PROBLEM STATEMENT: Report all lines in the records that hold the string "legal".

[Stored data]
*** Begin section ***

/-- CMD and the operand registers: which one each offset writes and reads, the halves of an f64 operand among them; each reads
back what is written, at any time, and no other register, the memory or the running command changes (10_state.md R33, R35, R52
to R54, R58, 70_reset_and_hazards.md R297). -/
def Obligations.OperandRegistersHoldWhatIsWritten : Prop :=
  (∀ (s : State) (w : Word),
    let takes (off : Nat) (a : Args) : Prop := s.regAccess (.write off 4 w) = .next { s with args := a }
    s.regAccess (.write 0x010 4 w) = .next { s with cmd := w } ∧
    takes 0x020 { s.args with src := w } ∧ takes 0x024 { s.args with dst := w } ∧
    takes 0x028 { s.args with count := w } ∧ takes 0x02C { s.args with aux := w } ∧
    takes 0x030 { s.args with p0 := w } ∧ takes 0x034 { s.args with p1 := w } ∧ takes 0x038 { s.args with p2 := w } ∧
    takes 0x040 { s.args with f0 := ⟨w, s.args.f0.hi⟩ } ∧ takes 0x044 { s.args with f0 := ⟨s.args.f0.lo, w⟩ } ∧
    takes 0x048 { s.args with f1 := ⟨w, s.args.f1.hi⟩ } ∧ takes 0x04C { s.args with f1 := ⟨s.args.f1.lo, w⟩ } ∧
    takes 0x050 { s.args with f2 := ⟨w, s.args.f2.hi⟩ } ∧ takes 0x054 { s.args with f2 := ⟨s.args.f2.lo, w⟩ }) ∧
  (∀ s : State,
    [0x010, 0x020, 0x024, 0x028, 0x02C, 0x030, 0x034, 0x038].map s.readWindow =
      [s.cmd, s.args.src, s.args.dst, s.args.count, s.args.aux, s.args.p0, s.args.p1, s.args.p2] ∧
    [0x040, 0x044, 0x048, 0x04C, 0x050, 0x054].map s.readWindow =
      [s.args.f0.lo, s.args.f0.hi, s.args.f1.lo, s.args.f1.hi, s.args.f2.lo, s.args.f2.hi]) ∧
  ∀ (s : State) (off : Nat) (w : Word),
    off ∈ [0x010, 0x020, 0x024, 0x028, 0x02C, 0x030, 0x034, 0x038, 0x040, 0x044, 0x048, 0x04C, 0x050, 0x054] →
    ∃ t, s.regAccess (.write off 4 w) = .next t ∧ t.readWindow off = w ∧
      (∀ other, other ≠ off → t.readWindow other = s.readWindow other) ∧
      t.mem = s.mem ∧ t.latched = s.latched ∧ t.status = s.status ∧ t.irqEn = s.irqEn ∧ t.inputs = s.inputs ∧
      t.held = s.held ∧ t.replies = s.replies ∧ t.frame = s.frame ∧ t.powerOns = s.powerOns ∧ t.params = s.params

/-- A write of a read-only register or of an offset no register occupies changes nothing, and neither do the read-only and
reserved bits of a write to CTRL or STATUS (10_state.md R34). -/
def Obligations.ReadOnlyWritesChangeNothing : Prop :=
  (∀ (s : State) (off : Nat) (w : Word), off % 4 = 0 → off < 256 →
    off ∉ [0x008, 0x00C, 0x010, 0x020, 0x024, 0x028, 0x02C, 0x030, 0x034, 0x038, 0x040, 0x044, 0x048, 0x04C, 0x050,
      0x054] → s.regAccess (.write off 4 w) = .next s) ∧
  (∀ (s : State) (w : Word), s.regAccess (.write 0x008 4 w) = s.regAccess (.write 0x008 4 (w &&& 0x00000007))) ∧
  (∀ (s : State) (w : Word), s.regAccess (.write 0x00C 4 w) = s.regAccess (.write 0x00C 4 (w &&& 0x0000000E)))

/-- The constants the host reads: ID, VERSION, MEMSIZE and the fields of CAPS, with legal parameters (10_state.md R36, R37,
R50, R51); reading changes nothing but what the host has read. -/
def Obligations.IdentityRegistersReadTheirConstants : Prop :=
  ∀ (s : State) (k : Nat), s.params.maxFft = 2 ^ k → k < 16 → s.params.maxTaps < 2 ^ 16 →
    let reads (off : Nat) (v : Word) : Prop :=
      s.regAccess (.read off 4) = .next { s with replies := s.replies ++ [v.setWidth 64] }
    reads 0x000 0x49514D31 ∧ reads 0x004 0x00070001 ∧
    (∃ v, reads 0x080 v ∧ v.toNat = s.params.memBytes % 2 ^ 32) ∧
    (∃ v, reads 0x084 v ∧ v.toNat = k + 2 ^ 8 * 16 + 2 ^ 16 * s.params.maxTaps)

/-- START and SRST read 0; a write of CTRL with both 0 changes IRQ_EN alone, and one with SRST does the same whatever START is
(10_state.md R38 to R40). -/
def Obligations.ControlBitsReadZero : Prop :=
  ∀ (s : State) (w : Word),
    (s.readWindow 0x008).toNat = (if s.irqEn then 4 else 0) ∧
    (w.getLsbD 0 = false → w.getLsbD 1 = false →
      s.regAccess (.write 0x008 4 w) = .next { s with irqEn := w.getLsbD 2 }) ∧
    (w.getLsbD 1 = true → s.regAccess (.write 0x008 4 w) = s.regAccess (.write 0x008 4 0x00000002))

/-- STATUS: where each flag and field stands in the word the host reads, with bits 7:4 as 0; a write clears DONE, ERR and
MISSED where its bits 1, 2 and 3 are 1 and leaves everything else, so that clearing DONE drops IRQ (10_state.md R42 to R46,
60_exceptions.md R270, R271); and a read of ERRIDX, OUTLEN, CLAMPCNT or a half of RES_F0 or RES_F1 returns that register and
changes nothing but what the host has read (10_state.md R33, R35, R48, R49, R55). -/
def Obligations.StatusReadsAndAcknowledges : Prop :=
  ∀ (s : State) (w : Word),
    (let r := s.readWindow 0x00C
    r.getLsbD 0 = s.status.busy ∧ r.getLsbD 1 = s.status.done ∧ r.getLsbD 2 = s.status.err ∧
      r.getLsbD 3 = s.status.missed ∧ r.extractLsb' 4 4 = 0 ∧ r.extractLsb' 8 8 = s.status.errCode ∧
      r.extractLsb' 16 8 = s.status.errSub ∧ r.extractLsb' 24 8 = s.status.errOp) ∧
    (∃ t, s.regAccess (.write 0x00C 4 w) = .next t ∧
      t = { s with status := { s.status with
        done := s.status.done && !w.getLsbD 1, err := s.status.err && !w.getLsbD 2,
        missed := s.status.missed && !w.getLsbD 3 } } ∧
      (w.getLsbD 1 = true → t.irq = false)) ∧
    (let reads (off : Nat) (v : Word) : Prop :=
      s.regAccess (.read off 4) = .next { s with replies := s.replies ++ [v.setWidth 64] }
    reads 0x00C (s.readWindow 0x00C) ∧ reads 0x014 s.errIdx ∧ reads 0x018 s.outLen ∧ reads 0x01C s.clampCnt ∧
      reads 0x060 s.resF0.lo ∧ reads 0x064 s.resF0.hi ∧ reads 0x068 s.resF1.lo ∧ reads 0x06C s.resF1.hi)

/-- A host access of the sample memory while BUSY = 0: a write puts its bytes little-endian and leaves every other byte, a
read returns the bytes; both leave every register (20_memory.md R71, R72, R79, R81, R94). -/
def Obligations.HostMemoryAccess : Prop :=
  ∀ (s : State) (a n : Nat) (v : BitVec 64), n ∈ [1, 2, 4, 8] → a % n = 0 → a + n ≤ s.params.memBytes →
    s.status.busy = false →
    (∃ t, s.memAccess (.write a n v) = .next t ∧ t = { s with mem := t.mem } ∧ BytesKeptOutside s t a n ∧
      (∀ k < n, t.readByte (a + k) = BitVec.ofNat 8 (v.toNat / 2 ^ (8 * k))) ∧
      t.memRead a n = v.toNat % 2 ^ (8 * n)) ∧
    (∃ r : BitVec 64, s.memAccess (.read a n) = .next { s with replies := s.replies ++ [r] } ∧
      ∀ k < 8, r.extractLsb' (8 * k) 8 = if k < n then s.readByte (a + k) else 0)

/-- A host access of the sample memory while BUSY = 1 is held behind those already held: nothing happens until ENGINE's step,
after which every held access takes effect on what the command left, oldest first (20_memory.md R80, R87, 60_exceptions.md
R260). -/
def Obligations.AccessesAreHeldWhileBusy : Prop :=
  ∀ s : State, s.status.busy = true →
    (∀ m : MemAccess, memAccessOk s.params.memBytes m.span.1 m.span.2 = true →
      s.memAccess m = .next { s with held := s.held ++ [m] }) ∧
    ∃ t u, s.runLatched = .next t ∧ s.engineStep = .next u ∧ t.status.busy = false ∧ t.held = s.held ∧
      u.held = [] ∧ u.status = t.status ∧ AccessesDone { t with held := [] } s.held u

/-- Accesses the spec has a model refuse are refused by name, and change nothing (10_state.md R31, 20_memory.md R79). -/
def Obligations.MalformedAccessesAreRefused : Prop :=
  ∀ (s : State) (off n : Nat) (w : Word) (v : BitVec 64),
    ((n ≠ 4 ∨ off % 4 ≠ 0 ∨ 256 ≤ off) →
      s.regAccess (.read off n) = .refused (.registerAccess off n) ∧
      s.regAccess (.write off n w) = .refused (.registerAccess off n)) ∧
    ((n ∉ [1, 2, 4, 8] ∨ off % n ≠ 0 ∨ s.params.memBytes < off + n) →
      s.memAccess (.read off n) = .refused (.memoryAccess off n) ∧
      s.memAccess (.write off n v) = .refused (.memoryAccess off n))

/-- Where the host's next access leads. A step takes it off the list and performs it, in the order the host issues its accesses
(20_memory.md R87, 60_exceptions.md R273); a WAIT reads STATUS, and is over where DONE = 1 (30_encoding.md R114); and where an
access is held and the interconnect lets none pass it, the host waits and ENGINE moves (20_memory.md R80). A host address leads
to the register window at HOST_REG_BASE, to the sample memory at HOST_MEM_BASE, and nowhere else (20_memory.md R71, R83). The
list of inputs and who moves, the ENGINE turn between two polls and the idle one, the fault, and the low 32 bits of a register
write are the model's choices (notes/assumptions/9.md, 13.md, 18.md, 3.md, 15.md); the bases are the platform's. -/
def Obligations.BusAddressesReachTheWindows : Prop :=
  (∀ (s : State) (x : Input) (rest : List Input), s.inputs = x :: rest →
    (x = .engine → step s = State.engineStep { s with inputs := rest }) ∧
    ((s.status.busy = false ∨ s.held = [] ∨ s.params.hostOverlap = true) →
      (∀ a, x = .reg a → step s = State.regAccess { s with inputs := rest } a) ∧
      (∀ a, x = .mem a → step s = State.memAccess { s with inputs := rest } a) ∧
      (∀ addr n, x = .busRead addr n → step s = State.busRead { s with inputs := rest } addr n) ∧
      (∀ addr n v, x = .busWrite addr n v → step s = State.busWrite { s with inputs := rest } addr n v) ∧
      (x = .wait → step s = .next { s with
        replies := s.replies ++ [(s.readWindow 0x00C).setWidth 64]
        inputs := if s.status.done then rest else .engine :: .wait :: rest })) ∧
    (s.status.busy = true → s.held ≠ [] → s.params.hostOverlap = false → x ≠ .engine → x ≠ .powerOn →
      step s = s.engineStep)) ∧
  ∀ (s : State) (off n : Nat) (v : BitVec 64), s.params.legal →
    (off < 256 → s.busRead (s.params.hostRegBase + off) n = s.regAccess (.read off n) ∧
      s.busWrite (s.params.hostRegBase + off) n v = s.regAccess (.write off n (v.setWidth 32))) ∧
    (off < s.params.memBytes → s.busRead (s.params.hostMemBase + off) n = s.memAccess (.read off n) ∧
      s.busWrite (s.params.hostMemBase + off) n v = s.memAccess (.write off n v)) ∧
    (∀ addr, (addr < s.params.hostRegBase ∨ s.params.hostRegBase + 256 ≤ addr) →
      (addr < s.params.hostMemBase ∨ s.params.hostMemBase + s.params.memBytes ≤ addr) →
      s.busRead addr n = .fault (.noSuchAddress addr) ∧ s.busWrite addr n v = .fault (.noSuchAddress addr))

*** End section ***

RESULT OF THE TASK:
/-- The constants the host reads: ID, VERSION, MEMSIZE and the fields of CAPS, with legal parameters (10_state.md R36, R37,
  ∀ (s : State) (off n : Nat) (v : BitVec 64), s.params.legal →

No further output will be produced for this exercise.